> **PROBLEM STATEMENT**
Which of the lines in the data below contain the string "barrier"? Copy each of them.

--- STORED DATA ---

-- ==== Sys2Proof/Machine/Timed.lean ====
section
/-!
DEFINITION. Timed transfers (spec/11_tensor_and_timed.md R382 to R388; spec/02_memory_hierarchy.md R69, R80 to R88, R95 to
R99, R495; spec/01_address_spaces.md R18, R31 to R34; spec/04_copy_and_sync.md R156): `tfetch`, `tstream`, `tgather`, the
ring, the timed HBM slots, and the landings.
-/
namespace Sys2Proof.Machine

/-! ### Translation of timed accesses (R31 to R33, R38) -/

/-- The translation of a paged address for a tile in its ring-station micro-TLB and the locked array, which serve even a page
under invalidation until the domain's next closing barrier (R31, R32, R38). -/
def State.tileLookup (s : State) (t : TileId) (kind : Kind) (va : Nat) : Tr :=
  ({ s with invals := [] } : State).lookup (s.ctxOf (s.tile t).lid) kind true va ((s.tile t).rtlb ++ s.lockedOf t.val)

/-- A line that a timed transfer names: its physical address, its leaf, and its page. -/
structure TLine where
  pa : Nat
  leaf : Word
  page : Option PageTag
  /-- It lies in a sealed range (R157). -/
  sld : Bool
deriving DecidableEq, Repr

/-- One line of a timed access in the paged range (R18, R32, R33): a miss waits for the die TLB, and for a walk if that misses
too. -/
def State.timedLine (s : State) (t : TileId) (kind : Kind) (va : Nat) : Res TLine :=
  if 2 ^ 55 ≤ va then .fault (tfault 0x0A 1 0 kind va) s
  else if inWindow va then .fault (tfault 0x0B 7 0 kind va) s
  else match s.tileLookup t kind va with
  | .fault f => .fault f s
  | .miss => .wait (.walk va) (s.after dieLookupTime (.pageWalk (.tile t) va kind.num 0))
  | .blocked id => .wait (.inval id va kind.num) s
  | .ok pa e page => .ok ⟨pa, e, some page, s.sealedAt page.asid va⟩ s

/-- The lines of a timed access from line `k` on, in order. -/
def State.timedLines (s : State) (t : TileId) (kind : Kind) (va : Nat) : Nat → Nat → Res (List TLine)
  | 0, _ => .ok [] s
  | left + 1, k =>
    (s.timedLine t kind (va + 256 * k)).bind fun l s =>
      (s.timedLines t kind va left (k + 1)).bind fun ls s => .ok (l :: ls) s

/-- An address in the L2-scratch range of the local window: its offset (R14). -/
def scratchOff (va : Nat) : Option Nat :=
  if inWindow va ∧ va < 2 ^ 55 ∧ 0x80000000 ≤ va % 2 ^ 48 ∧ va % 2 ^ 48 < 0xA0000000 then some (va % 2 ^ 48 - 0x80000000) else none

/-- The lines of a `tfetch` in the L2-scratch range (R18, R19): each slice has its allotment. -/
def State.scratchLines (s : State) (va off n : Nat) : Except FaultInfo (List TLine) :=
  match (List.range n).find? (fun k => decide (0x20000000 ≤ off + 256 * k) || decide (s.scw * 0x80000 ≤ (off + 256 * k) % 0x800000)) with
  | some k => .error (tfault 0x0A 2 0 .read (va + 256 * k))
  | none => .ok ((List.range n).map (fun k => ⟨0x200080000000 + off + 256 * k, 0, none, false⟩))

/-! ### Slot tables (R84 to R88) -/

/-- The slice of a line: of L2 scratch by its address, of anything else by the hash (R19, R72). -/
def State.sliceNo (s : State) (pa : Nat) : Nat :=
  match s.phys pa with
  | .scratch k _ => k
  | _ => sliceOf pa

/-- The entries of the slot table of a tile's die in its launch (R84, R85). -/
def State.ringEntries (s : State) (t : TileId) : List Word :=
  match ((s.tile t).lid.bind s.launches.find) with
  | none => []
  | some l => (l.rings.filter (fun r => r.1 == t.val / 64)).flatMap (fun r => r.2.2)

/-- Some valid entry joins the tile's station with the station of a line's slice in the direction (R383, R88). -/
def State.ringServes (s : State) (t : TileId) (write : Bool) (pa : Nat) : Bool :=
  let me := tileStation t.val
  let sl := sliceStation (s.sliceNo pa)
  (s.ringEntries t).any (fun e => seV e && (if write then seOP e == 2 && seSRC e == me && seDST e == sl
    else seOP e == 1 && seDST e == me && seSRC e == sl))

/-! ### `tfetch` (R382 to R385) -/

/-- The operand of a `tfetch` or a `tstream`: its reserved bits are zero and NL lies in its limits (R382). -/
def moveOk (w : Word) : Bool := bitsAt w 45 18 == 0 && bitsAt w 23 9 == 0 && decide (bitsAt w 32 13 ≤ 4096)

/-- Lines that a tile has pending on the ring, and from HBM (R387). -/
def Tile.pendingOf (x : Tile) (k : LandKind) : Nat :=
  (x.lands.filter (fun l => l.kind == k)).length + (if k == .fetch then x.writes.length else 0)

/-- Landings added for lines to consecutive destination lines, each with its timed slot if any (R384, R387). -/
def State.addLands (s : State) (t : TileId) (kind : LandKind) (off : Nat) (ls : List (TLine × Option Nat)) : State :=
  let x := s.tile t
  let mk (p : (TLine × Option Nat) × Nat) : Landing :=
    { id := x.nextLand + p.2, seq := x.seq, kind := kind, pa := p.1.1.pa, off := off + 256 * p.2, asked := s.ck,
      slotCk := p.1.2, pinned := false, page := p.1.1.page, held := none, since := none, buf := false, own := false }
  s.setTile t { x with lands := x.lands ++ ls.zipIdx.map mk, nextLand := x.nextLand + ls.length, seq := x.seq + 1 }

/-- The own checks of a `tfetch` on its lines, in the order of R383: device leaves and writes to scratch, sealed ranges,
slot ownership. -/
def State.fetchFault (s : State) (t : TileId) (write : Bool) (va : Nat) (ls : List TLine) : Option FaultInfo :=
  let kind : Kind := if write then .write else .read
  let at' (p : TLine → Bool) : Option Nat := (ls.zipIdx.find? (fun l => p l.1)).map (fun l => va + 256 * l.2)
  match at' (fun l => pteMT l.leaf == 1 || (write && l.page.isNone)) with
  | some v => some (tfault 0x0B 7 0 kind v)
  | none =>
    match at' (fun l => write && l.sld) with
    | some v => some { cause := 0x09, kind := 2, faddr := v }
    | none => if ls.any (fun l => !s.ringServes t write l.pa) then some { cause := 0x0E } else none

---
--- STORED DATA ---

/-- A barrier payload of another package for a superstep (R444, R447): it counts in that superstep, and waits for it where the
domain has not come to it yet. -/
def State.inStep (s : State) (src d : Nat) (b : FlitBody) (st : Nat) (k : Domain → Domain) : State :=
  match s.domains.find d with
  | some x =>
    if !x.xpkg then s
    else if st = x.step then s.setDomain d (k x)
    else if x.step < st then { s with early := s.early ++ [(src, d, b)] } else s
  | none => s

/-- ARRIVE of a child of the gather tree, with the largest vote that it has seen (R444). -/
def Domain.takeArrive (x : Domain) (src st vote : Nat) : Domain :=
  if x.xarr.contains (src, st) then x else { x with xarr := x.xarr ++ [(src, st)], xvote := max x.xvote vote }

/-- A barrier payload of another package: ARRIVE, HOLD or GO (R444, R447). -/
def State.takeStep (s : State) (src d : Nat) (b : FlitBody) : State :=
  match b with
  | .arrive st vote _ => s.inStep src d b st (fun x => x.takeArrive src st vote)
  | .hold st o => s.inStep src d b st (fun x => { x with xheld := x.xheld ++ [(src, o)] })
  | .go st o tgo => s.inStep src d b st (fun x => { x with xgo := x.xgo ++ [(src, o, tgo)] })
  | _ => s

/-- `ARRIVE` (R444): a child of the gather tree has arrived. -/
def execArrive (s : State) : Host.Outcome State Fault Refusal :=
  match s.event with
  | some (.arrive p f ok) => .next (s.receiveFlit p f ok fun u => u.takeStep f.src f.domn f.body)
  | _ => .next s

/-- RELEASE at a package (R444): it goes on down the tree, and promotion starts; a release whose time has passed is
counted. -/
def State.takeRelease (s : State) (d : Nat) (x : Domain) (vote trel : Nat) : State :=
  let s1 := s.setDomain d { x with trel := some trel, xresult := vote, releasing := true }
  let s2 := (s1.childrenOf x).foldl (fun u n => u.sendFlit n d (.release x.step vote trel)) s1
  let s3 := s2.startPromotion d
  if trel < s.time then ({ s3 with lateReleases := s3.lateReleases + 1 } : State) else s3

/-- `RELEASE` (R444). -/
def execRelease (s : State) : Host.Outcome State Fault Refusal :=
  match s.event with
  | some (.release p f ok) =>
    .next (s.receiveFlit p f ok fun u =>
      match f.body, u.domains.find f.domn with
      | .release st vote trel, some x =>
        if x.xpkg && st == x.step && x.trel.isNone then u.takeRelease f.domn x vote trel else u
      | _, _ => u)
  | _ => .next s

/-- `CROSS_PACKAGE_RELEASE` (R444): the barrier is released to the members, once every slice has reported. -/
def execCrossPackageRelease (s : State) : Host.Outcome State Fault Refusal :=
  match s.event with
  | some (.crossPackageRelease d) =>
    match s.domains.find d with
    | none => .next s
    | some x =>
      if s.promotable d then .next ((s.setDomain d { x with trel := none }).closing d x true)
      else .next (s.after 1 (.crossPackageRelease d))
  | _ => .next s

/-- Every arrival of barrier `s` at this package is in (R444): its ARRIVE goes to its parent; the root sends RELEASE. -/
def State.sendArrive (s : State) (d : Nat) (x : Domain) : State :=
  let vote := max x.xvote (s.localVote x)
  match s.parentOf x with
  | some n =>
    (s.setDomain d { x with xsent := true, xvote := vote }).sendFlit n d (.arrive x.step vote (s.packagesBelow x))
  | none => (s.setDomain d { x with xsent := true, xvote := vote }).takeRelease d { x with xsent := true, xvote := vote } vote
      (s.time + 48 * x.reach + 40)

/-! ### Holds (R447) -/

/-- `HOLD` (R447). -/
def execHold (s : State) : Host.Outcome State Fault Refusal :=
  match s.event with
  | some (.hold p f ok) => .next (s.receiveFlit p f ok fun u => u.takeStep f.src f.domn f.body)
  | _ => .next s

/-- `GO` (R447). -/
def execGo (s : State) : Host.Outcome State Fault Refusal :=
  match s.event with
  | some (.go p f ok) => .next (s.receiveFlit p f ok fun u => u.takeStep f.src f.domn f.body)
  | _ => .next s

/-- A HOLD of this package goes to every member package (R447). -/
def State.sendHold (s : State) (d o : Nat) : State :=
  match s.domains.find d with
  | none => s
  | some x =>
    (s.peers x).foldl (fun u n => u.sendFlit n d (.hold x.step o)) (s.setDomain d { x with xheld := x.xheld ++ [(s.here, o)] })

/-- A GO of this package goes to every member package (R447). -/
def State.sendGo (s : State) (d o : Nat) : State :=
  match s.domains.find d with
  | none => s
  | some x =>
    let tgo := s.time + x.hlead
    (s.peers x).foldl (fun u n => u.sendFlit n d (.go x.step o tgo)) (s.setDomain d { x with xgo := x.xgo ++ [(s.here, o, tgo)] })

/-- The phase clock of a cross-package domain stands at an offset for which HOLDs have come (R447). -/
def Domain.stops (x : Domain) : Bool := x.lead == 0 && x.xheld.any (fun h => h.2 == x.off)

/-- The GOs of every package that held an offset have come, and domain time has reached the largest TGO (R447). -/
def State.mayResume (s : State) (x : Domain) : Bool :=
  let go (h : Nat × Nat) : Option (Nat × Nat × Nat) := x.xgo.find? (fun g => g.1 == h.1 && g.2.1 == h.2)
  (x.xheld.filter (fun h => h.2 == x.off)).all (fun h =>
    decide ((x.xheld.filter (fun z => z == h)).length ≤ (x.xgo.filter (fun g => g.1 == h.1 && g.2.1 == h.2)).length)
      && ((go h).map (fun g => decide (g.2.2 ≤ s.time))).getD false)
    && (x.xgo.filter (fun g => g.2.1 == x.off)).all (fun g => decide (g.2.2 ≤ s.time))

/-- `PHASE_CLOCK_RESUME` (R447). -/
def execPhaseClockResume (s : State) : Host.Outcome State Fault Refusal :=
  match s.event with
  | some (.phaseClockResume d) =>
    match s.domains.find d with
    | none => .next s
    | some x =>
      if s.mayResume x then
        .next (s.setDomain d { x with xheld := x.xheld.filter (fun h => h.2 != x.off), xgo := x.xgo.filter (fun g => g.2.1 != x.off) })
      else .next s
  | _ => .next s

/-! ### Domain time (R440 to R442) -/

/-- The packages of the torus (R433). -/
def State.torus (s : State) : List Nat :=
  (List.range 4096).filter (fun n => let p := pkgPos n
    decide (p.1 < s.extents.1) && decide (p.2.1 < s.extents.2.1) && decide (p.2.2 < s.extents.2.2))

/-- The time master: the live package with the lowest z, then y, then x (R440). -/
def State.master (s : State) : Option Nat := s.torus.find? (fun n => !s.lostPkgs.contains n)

---

> **ANSWER FOR THE TASK**
under invalidation until the domain's next closing barrier (R31, R32, R38). -/
/-- A barrier payload of another package for a superstep (R444, R447): it counts in that superstep, and waits for it where the
/-- A barrier payload of another package: ARRIVE, HOLD or GO (R444, R447). -/
/-- `CROSS_PACKAGE_RELEASE` (R444): the barrier is released to the members, once every slice has reported. -/
/-- Every arrival of barrier `s` at this package is in (R444): its ARRIVE goes to its parent; the root sends RELEASE. -/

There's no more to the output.